Ayer en Madrid hubo una nostalgia generalizada de lo bien que se vive en provincias. Un río de vascos bajaba por la calle Segovia rumbo a la carpa del Manzanares. Iban todos contentos y tenían aspecto de comer muy bien y de vivir sin mayores preocupaciones. Claro que si fuesen a un entierro tendrían otra cara, pero era llamativo el aire tribal, familiar, cuadrillero. En un mismo grupo podías ver hasta cuatro generaciones con sus atavíos correspondientes, sobre todo esa preciosa zamarra clásica (la de los cordones en el cuello, la de las franjas anchas), con un aire de excursión familiar que nunca he visto en otras aficiones. El resto de hinchadas que yo he visto son, por así decirlo, de generaciones separadas, juntos pero no revueltos, normalmente cuadrillas de mozos o de machuchos, también alguna pareja joven con sus crías, pero no este ir todos a la vez como si estuvieran en una boda y los novios fueran parientes de todos. Incluso la manera que tenían de preguntar por las calles me hacía gracia, me provocaba esa nostalgia, porque preguntaban sin protocolos, con la soltura y la confianza con que pregunta quien da por hecho que los demás saben que si le preguntan algo se va a desvivir por serles útil. ¿Vamos bien p’aquí, eh? Una cosa un poco rara que solo se entiende si has nacido en un lugar pequeño.

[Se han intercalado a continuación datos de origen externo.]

/-- The offset of a register from the register base 0x0F00_0000_0000 (R13, R506, R511 to R525). -/
def Reg.offset : Reg → Nat
  | .CLK_HALF d => 0x10040 + d.val * 4
  | .CLK_MAX d => 0x10080 + d.val * 4
  | .PWR_AVS d => 0x20080 + d.val * 4
  | .THM_DIODE k => 0x30040 + k.val * 4
  | .BUP_TS k => 0x40040 + k.val * 4
  | .BUP_LOG_DATA w => 0x40060 + w.val * 4
  | .CFG_IMG_DIGEST w => 0x50080 + w.val * 4
  | .CFG_SPAN_FAULT w => 0x500C0 + w.val * 4
  | .CFG_RT_DATA w => 0x500E0 + w.val * 4
  | .CFG_SPAN_EVT t => 0x50100 + t.val * 4
  | .CFG_DB i => 0x54000 + i.val * 4
  | .SEC_KEY_DIG w => 0x60040 + w.val * 4
  | .SEC_NONCE w => 0x60060 + w.val * 4
  | .ICU_SRC s => 0x70000 + s.val * 4
  | .ICU_TMASK s => 0x70800 + s.val * 4
  | .ICU_COAL s => 0x71000 + s.val * 4
  | .ICU_PEND w => 0x71800 + w.val * 4
  | .ICU_CLAIM t => 0x71900 + t.val * 4
  | .ICU_EOI t => 0x71940 + t.val * 4
  | .ICU_TCTL t => 0x71980 + t.val * 4
  | .ICU_TSTAT t => 0x719C0 + t.val * 4
  | .ICU_TGT t => 0x71A00 + t.val * 4
  | .ICU_FERRY k => 0x71A80 + k.val * 4
  | .TKT_CLS t => 0x80040 + t.val * 4
  | .TKT_TGT t => 0x80080 + t.val * 4
  | .TKT_BW0 t => 0x800C0 + t.val * 4
  | .TKT_BW1 t => 0x80100 + t.val * 4
  | .TKT_QTHR k => 0x80140 + k.val * 4
  | .TKT_ADMIT k => 0x80150 + k.val * 4
  | .MEM_FLIP_DATA c => 0x900C0 + c.val * 4
  | .MEM_FLIP_CHK c => 0x900E0 + c.val * 4
  | .MEM_FLIP_INST c => 0x90100 + c.val * 4
  | .SBF_PART_BASE p => 0xA0000 + p.val * 4
  | .SBF_PART_LEN p => 0xA0400 + p.val * 4
  | .BRG_RING_BASE m => 0xB0000 + m.val * 4
  | .BRG_RING_LEN m => 0xB0040 + m.val * 4
  | .BRG_WR m => 0xB0080 + m.val * 4
  | .BRG_RD m => 0xB00C0 + m.val * 4
  | .BRG_STAT m => 0xB0100 + m.val * 4
  | .BRG_CTL m => 0xB0140 + m.val * 4
  | .GEN_SEQ s => 0xC0100 + s.val * 4
  | .GEN_CNT s => 0xC0200 + s.val * 4
  | .GEN_HIST s => 0xC0300 + s.val * 4
  | .GEN_ORING_WR s => 0xC0400 + s.val * 4
  | .GEN_ORING_RD s => 0xC0500 + s.val * 4
  | .GEN_SAMP s w => 0xC0800 + s.val * 32 + w.val * 4
  | .STK_ID n => 0x100000 + n.val * 0x10000
  | .STK_STAT n => 0x100004 + n.val * 0x10000
  | .STK_PIN_THR n => 0x100008 + n.val * 0x10000
  | .STK_QLEVEL n => 0x10000C + n.val * 0x10000
  | .STK_RD_CNT n => 0x100010 + n.val * 0x10000
  | .STK_WR_CNT n => 0x100014 + n.val * 0x10000
  | .STK_MISS_CNT n => 0x100018 + n.val * 0x10000
  | .STK_PART_BASE p => 0x100400 + p.val * 4
  | .STK_PART_LEN p => 0x100800 + p.val * 4
  | .CWY_DISC p => 0x200000 + p.val * 0x10000
  | .CWY_STAT p => 0x200004 + p.val * 0x10000
  | .CWY_REPAIR p x => 0x200008 + p.val * 0x10000 + x.val * 4
  | .CWY_CTL p => 0x200010 + p.val * 0x10000
  | .CWY_LANE_SEL p => 0x200014 + p.val * 0x10000
  | .CWY_LANE_CNT p => 0x200018 + p.val * 0x10000
  | .CWY_CRC p => 0x20001C + p.val * 0x10000
  | .CWY_TX p => 0x200020 + p.val * 0x10000
  | .CWY_RX p => 0x200024 + p.val * 0x10000
  | .CWY_EVT p => 0x200028 + p.val * 0x10000
  | .CDI_ID d => 0x1000000 + d.val * 0x100000
  | .CDI_CTL d => 0x1000004 + d.val * 0x100000
  | .CDI_STATUS d => 0x1000008 + d.val * 0x100000
  | .CDI_ROW_SUBST d => 0x100000C + d.val * 0x100000
  | .CDI_SUBST_STAT d => 0x1000010 + d.val * 0x100000
  | .CDI_EDGE_THR d => 0x1000014 + d.val * 0x100000
  | .CDI_SEAM d => 0x1000018 + d.val * 0x100000
  | .CDI_SEAM_STALL d => 0x100001C + d.val * 0x100000
  | .CDI_MCAST_SKIP d => 0x1000020 + d.val * 0x100000
  | .CDI_HB_MISS d => 0x1000024 + d.val * 0x100000
  | .CDI_MAP d r => 0x1000040 + d.val * 0x100000 + r.val * 4
  | .CDI_EDGE d b => 0x1000060 + d.val * 0x100000 + b.val * 4
  | .ENG_STATE s => 0x1008000 + s.val / 16 * 0x100000 + s.val % 16 * 0x10000
  | .ENG_CTL s => 0x1008004 + s.val / 16 * 0x100000 + s.val % 16 * 0x10000
  | .ENG_CTX s => 0x1008008 + s.val / 16 * 0x100000 + s.val % 16 * 0x10000
  | .ENG_LS s => 0x100800C + s.val / 16 * 0x100000 + s.val % 16 * 0x10000
  | .ENG_FAULT s w => 0x1008010 + s.val / 16 * 0x100000 + s.val % 16 * 0x10000 + w.val * 4
  | .ENG_ARITH s n => 0x1008020 + s.val / 16 * 0x100000 + s.val % 16 * 0x10000 + n.val * 4
  | .RTV_QWR p => 0x2000100 + p.val * 4
  | .RTV_QRD p => 0x2000200 + p.val * 4
  | .RTV_RRD p => 0x2000300 + p.val * 4
  | .FLC_STAT c => 0x2100000 + c.val * 0x1000
  | .FLC_LUN c => 0x2100004 + c.val * 0x1000
  | .FLC_LUN_FENCE c => 0x2100008 + c.val * 0x1000
  | .FLC_OPEN c => 0x210000C + c.val * 0x1000
  | .FLC_CTL c => 0x2100010 + c.val * 0x1000
  | .FLC_LOOP c => 0x2100014 + c.val * 0x1000
  | .FLC_QLEVEL c => 0x2100018 + c.val * 0x1000
  | .FLC_RD_CNT c => 0x210001C + c.val * 0x1000
  | .FLC_CE_BITS c => 0x2100020 + c.val * 0x1000
  | .FLC_RETRY c => 0x2100024 + c.val * 0x1000
  | .FLC_UE c => 0x2100028 + c.val * 0x1000
  | .FLC_PROBE c => 0x210002C + c.val * 0x1000
  | .FLC_DISCARD c => 0x2100030 + c.val * 0x1000
  | .FLC_FAIL c => 0x2100034 + c.val * 0x1000
  | .FLC_EVT c => 0x2100038 + c.val * 0x1000
  | .FLC_THR_SEL c => 0x210003C + c.val * 0x1000
  | .FLC_THR_DATA c => 0x2100040 + c.val * 0x1000
  | .FLC_PE_SEL c => 0x2100044 + c.val * 0x1000
  | .FLC_PE_DATA c => 0x2100048 + c.val * 0x1000
  | .FLC_RAW_ADDR c => 0x210004C + c.val * 0x1000
  | .FLC_RAW_BUF c => 0x2100050 + c.val * 0x1000
  | .FLC_RAW_PARAM c => 0x2100054 + c.val * 0x1000
  | .FLC_RAW_CMD c => 0x2100058 + c.val * 0x1000
  | .FLC_RAW_STAT c => 0x210005C + c.val * 0x1000
  | .FLC_BG c => 0x2100060 + c.val * 0x1000
  | .LNK_ID l => 0x3000000 + l.val * 0x100000
  | .LNK_CTL l => 0x3000004 + l.val * 0x100000
  | .LNK_LANE_SEL l => 0x3000008 + l.val * 0x100000
  | .LNK_LANE l => 0x300000C + l.val * 0x100000
  | .LNK_PSTAT l i => 0x3000040 + l.val * 0x100000 + i.val * 4
  | .LNK_PCTL l i => 0x3000060 + l.val * 0x100000 + i.val * 4
  | .LNK_FEC l i => 0x3000080 + l.val * 0x100000 + i.val * 4
  | .LNK_UCW l i => 0x30000A0 + l.val * 0x100000 + i.val * 4
  | .LNK_RTRN l i => 0x30000C0 + l.val * 0x100000 + i.val * 4
  | .LNK_TX l i => 0x30000E0 + l.val * 0x100000 + i.val * 4
  | .LNK_RX l i => 0x3000100 + l.val * 0x100000 + i.val * 4
  | .LNK_EVT l i => 0x3000120 + l.val * 0x100000 + i.val * 4
  | .HBR_TGT t => 0x4000040 + t.val * 4
  | .HBR_VFW_BASE v => 0x4000080 + v.val * 4
  | .HBR_VFW_LEN v => 0x40000C0 + v.val * 4
  | .HBR_VFDB v => 0x4000100 + v.val * 4
  | .TEL_HIST b => 0x5000040 + b.val * 4
  | .LDP_CRASH w => 0x6000080 + w.val * 4
  | .TST_FAILMAP w => 0x7000040 + w.val * 4
  | .GLB_ID => 0x0
  | .GLB_FEATURE => 0x4
  | .GLB_STATUS => 0x8
  | .CLK_STAT => 0x10000
  | .CLK_CHG => 0x10004
  | .CLK_EVT => 0x10008
  | .PWR_STATE => 0x20000
  | .PWR_CTL => 0x20004
  | .PWR_CAP => 0x20008
  | .PWR_CEIL => 0x2000C
  | .PWR_STAT => 0x20010
  | .PWR_PKG => 0x20014
  | .PWR_VIN => 0x20018
  | .PWR_ENERGY => 0x2001C
  | .PWR_RAIL_SEL => 0x20020
  | .PWR_RAIL_V => 0x20024
  | .PWR_RAIL_I => 0x20028
  | .PWR_RAIL_E => 0x2002C
  | .PWR_RAIL_FLT => 0x20030
  | .PWR_DROOP => 0x20034
  | .PWR_IDLE => 0x20038
  | .PWR_DIE_CMD => 0x2003C
  | .PWR_DIE_STAT => 0x20040
  | .PWR_EVT => 0x20044
  | .THM_CTL => 0x30000
  | .THM_SEL => 0x30004
  | .THM_NODE => 0x30008
  | .THM_DIE => 0x3000C
  | .THM_WARN => 0x30010
  | .THM_THROT => 0x30014
  | .THM_HOT => 0x30018
  | .THM_MAX => 0x3001C
  | .THM_EVT => 0x30020
  | .BUP_CTL => 0x40000
  | .BUP_RST => 0x40004
  | .BUP_STAT => 0x40008
  | .BUP_CAUSE => 0x4000C
  | .BUP_FENCED => 0x40010
  | .BUP_DIE_SEL => 0x40014
  | .BUP_DIE_INFO => 0x40018
  | .BUP_LOG_CNT => 0x4001C
  | .BUP_LOG_SEL => 0x40020
  | .BUP_RCV_LEN => 0x40024
  | .BUP_RCV_GO => 0x40028
  | .BUP_RCV_STAT => 0x4002C
  | .BUP_BOOT_ID => 0x40030
  | .CFG_CTL => 0x50000
  | .CFG_LOAD_ADDR_LO => 0x50004
  | .CFG_LOAD_ADDR_HI => 0x50008
  | .CFG_LOAD_LEN => 0x5000C
  | .CFG_LOAD_GO => 0x50010
  | .CFG_LOAD_STAT => 0x50014
  | .CFG_LOAD_SPAN => 0x50018
  | .CFG_LOAD_ID => 0x5001C
  | .CFG_SPAN_SEL => 0x50020
  | .CFG_SPAN_STAT => 0x50024
  | .CFG_SPAN_CMD => 0x50028
  | .CFG_SPAN_ERR => 0x5002C
  | .CFG_RT_SEL => 0x50030
  | .CFG_COMMIT => 0x50034
  | .CFG_COMMIT_STAT => 0x50038
  | .CFG_SHADOW_CLR => 0x5003C
  | .CFG_MODE_STAT => 0x50040
  | .CFG_PAIR_STAT => 0x50044
  | .CFG_PAIR_ABANDON => 0x50048
  | .SEC_SERIAL_LO => 0x60000
  | .SEC_SERIAL_HI => 0x60004
  | .SEC_KEYS => 0x60008
  | .SEC_KEY_SEL => 0x6000C
  | .SEC_LIC => 0x60010
  | .SEC_LIC_NUM => 0x60014
  | .SEC_VFY => 0x60018
  | .SEC_KNOT_OFF => 0x6001C
  | .SEC_KNOT_GO => 0x60020
  | .SEC_KNOT_STAT => 0x60024
  | .SEC_ATT_OFF => 0x60028
  | .SEC_ATT_GO => 0x6002C
  | .SEC_ATT_STAT => 0x60030
  | .SEC_CERT_SEL => 0x60034
  | .SEC_CERT_DATA => 0x60038
  | .SEC_EVT => 0x6003C
  | .ICU_SWI => 0x71A40
  | .ICU_WAKE => 0x71A44
  | .ICU_TICK => 0x71A48
  | .TKT_CTL => 0x80000
  | .TKT_SEL => 0x80004
  | .TKT_AVG => 0x80008
  | .TKT_WIN => 0x8000C
  | .TKT_RSTAT => 0x80010
  | .TKT_HELD => 0x80014
  | .TKT_MISS => 0x80018
  | .TKT_MISS_LAST => 0x8001C
  | .TKT_DROP => 0x80020
  | .MEM_INST_SEL => 0x90000
  | .MEM_CE_CNT => 0x90004
  | .MEM_UE_CNT => 0x90008
  | .MEM_RCL_STAT => 0x9000C
  | .MEM_PATCH_STAT => 0x90010
  | .MEM_PATCH_SEL => 0x90014
  | .MEM_PATCH_ADDR_LO => 0x90018
  | .MEM_PATCH_ADDR_HI => 0x9001C
  | .MEM_PATCH_DATA => 0x90020
  | .MEM_PATCH_CTL => 0x90024
  | .MEM_EVT => 0x90028
  | .MEM_POISON_CNT => 0x9002C
  | .MEM_FENCE_MACRO => 0x90030
  | .MEM_FENCE_STAT => 0x90034
  | .MEM_RETIRE_LO => 0x90038
  | .MEM_RETIRE_HI => 0x9003C
  | .MEM_RETIRE_CMD => 0x90040
  | .MEM_RETIRE_STAT => 0x90044
  | .MEM_FLIP_CTL => 0x90048
  | .MEM_FLIP_HIT_LO => 0x9004C
  | .MEM_FLIP_HIT_HI => 0x90050
  | .MEM_SCRUB_BASE_LO => 0x90054
  | .MEM_SCRUB_BASE_HI => 0x90058
  | .MEM_SCRUB_LEN_LO => 0x9005C
  | .MEM_SCRUB_LEN_HI => 0x90060
  | .MEM_SCRUB_DST => 0x90064
  | .MEM_SCRUB_GO => 0x90068
  | .MEM_SCRUB_STAT => 0x9006C
  | .MEM_MAN_CNT => 0x90070
  | .MEM_MAN_ADDR_LO => 0x90074
  | .MEM_MAN_ADDR_HI => 0x90078
  | .MEM_WERR_LO => 0x9007C
  | .MEM_WERR_HI => 0x90080
  | .SBF_PL_CTL => 0xA0800
  | .SBF_PL_STAT => 0xA0804
  | .SBF_PL_PROMO => 0xA0808
  | .SBF_PL_DEMO => 0xA080C
  | .SBF_PROMO_PAGE => 0xA0810
  | .SBF_PROMO_CMD => 0xA0814
  | .SBF_PROMO_STAT => 0xA0818
  | .GEN_CTL => 0xC0000
  | .GEN_STATUS => 0xC0004
  | .GEN_VOCAB => 0xC0008
  | .GEN_SAMP_GO => 0xC000C
  | .RTV_ID => 0x2000000
  | .RTV_STAT => 0x2000004
  | .RTV_RE_FENCE => 0x2000008
  | .RTV_WALK => 0x200000C
  | .RTV_WSLOT => 0x2000010
  | .RTV_PIPE_SEL => 0x2000014
  | .RTV_PSTAT => 0x2000018
  | .RTV_CNT_Q => 0x200001C
  | .RTV_CNT_F => 0x2000020
  | .RTV_CNT_U => 0x2000024
  | .RTV_FAIL => 0x2000028
  | .RTV_FAIL_IDX => 0x200002C
  | .RTV_EVT => 0x2000030
  | .FLC_PATROL => 0x2100100
  | .FLC_MOUNT => 0x2100104
  | .FLC_FMT => 0x2100108
  | .FLC_FMT_PROF => 0x210010C
  | .FLC_FMT_STAT => 0x2100110
  | .FLC_CAP => 0x2100114
  | .FLC_CAP_TOTAL => 0x2100118
  | .FLC_ZONE_HANDLE => 0x210011C
  | .FLC_ZONE_CMD => 0x2100120
  | .FLC_ZONE_STAT => 0x2100124
  | .FLC_ZONE_WP => 0x2100128
  | .LNK_GRP => 0x3000200
  | .LNK_GEN => 0x3000204
  | .LNK_RESCAN => 0x3000208
  | .LNK_DEV_SEL => 0x300020C
  | .LNK_DEV => 0x3000210
  | .LNK_DEV_INFO => 0x3000214
  | .LNK_DEV_SN => 0x3000218
  | .LNK_EXP => 0x300021C
  | .LNK_OUT => 0x3000220
  | .HBR_IDS => 0x4000000
  | .HBR_STAT => 0x4000004
  | .HBR_CTL => 0x4000008
  | .HBR_WIN => 0x400000C
  | .HBR_ERR => 0x4000010
  | .HBR_ERR_ADDR_LO => 0x4000014
  | .HBR_ERR_ADDR_HI => 0x4000018
  | .HBR_TLP_TX => 0x400001C
  | .HBR_TLP_RX => 0x4000020
  | .TEL_SNAP => 0x5000000
  | .TEL_SNAP_STAT => 0x5000004
  | .TEL_SNAP_SKIP => 0x5000008
  | .TEL_GRP_MISS_LO => 0x500000C
  | .TEL_GRP_MISS_HI => 0x5000010
  | .TEL_CH_SEL => 0x5000014
  | .TEL_CH_SENT => 0x5000018
  | .TEL_CH_RCVD => 0x500001C
  | .TEL_CH_STAT => 0x5000020
  | .TEL_RING_BASE => 0x5000024
  | .TEL_RING_LEN => 0x5000028
  | .TEL_RING_CTL => 0x500002C
  | .TEL_RING_WR => 0x5000030
  | .TEL_RING_RD => 0x5000034
  | .TEL_EVT => 0x5000038
  | .TEL_HIST_SEL => 0x500003C
  | .LDP_STAT => 0x6000000
  | .LDP_ACCESS => 0x6000004
  | .LDP_ALERT => 0x6000008
  | .LDP_ALERT_EN => 0x600000C
  | .LDP_MBOX_IN => 0x6000010
  | .LDP_MBOX_OUT => 0x6000014
  | .LDP_CRASH_CLR => 0x6000018
  | .LDP_FERRY_TMR => 0x600001C
  | .LDP_FERRY_STAT => 0x6000020
  | .LDP_REQ => 0x6000024
  | .LDP_EVT => 0x6000028
  | .TST_CTL => 0x7000000
  | .TST_STAT => 0x7000004
  | .TST_SEL => 0x7000008
  | .TST_RES => 0x700000C
  | .TST_IDCODE => 0x7000010
  | .TST_EVT => 0x7000014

               Soy firme partidario de que en el futuro la historia de la humanidad se rescribirá con arreglo a las circunstancias meteorológicas de cada época y de cada país. Esta forma tribal de vivir siempre juntos y contentos y honrar a los dioses lares y ponerse hasta los ojos de comer es algo que sucede más en los países lluviosos. Ni gallegos ni asturianos ni cántabros ni vascos tienen políticamente nada que ver, pero en mayor o menor medida siguen practicando el rito del aldea, aunque sea un pueblo de trescientos cincuenta mil habitantes. Y más, por lo que yo he visto, los asturianos que los cántabros y más los cántabros que los gallegos, pero mucho más los vascos que todos juntos. Había una foto ayer de Iríbar (oh Iríbar, cómo caminaba, cabizbajo y descoyuntado, cuando le acababan de meter un gol) con un pañuelo rojiblanco al cuello junto a dos mozos bilbaínos, y no era la imagen del gran portero con dos hinchas sino del hombre mayor con dos vecinos en las fiestas del pueblo. Incluso llevaba el pañuelo un poco almidonado, como lo llevan en las juergas los que ya no las disfrutan como antes. Luego, ganen o pierdan, monten o no el impactante espectáculo de la gabarra, se sientan a la mesa y se ponen tibios de cocochas.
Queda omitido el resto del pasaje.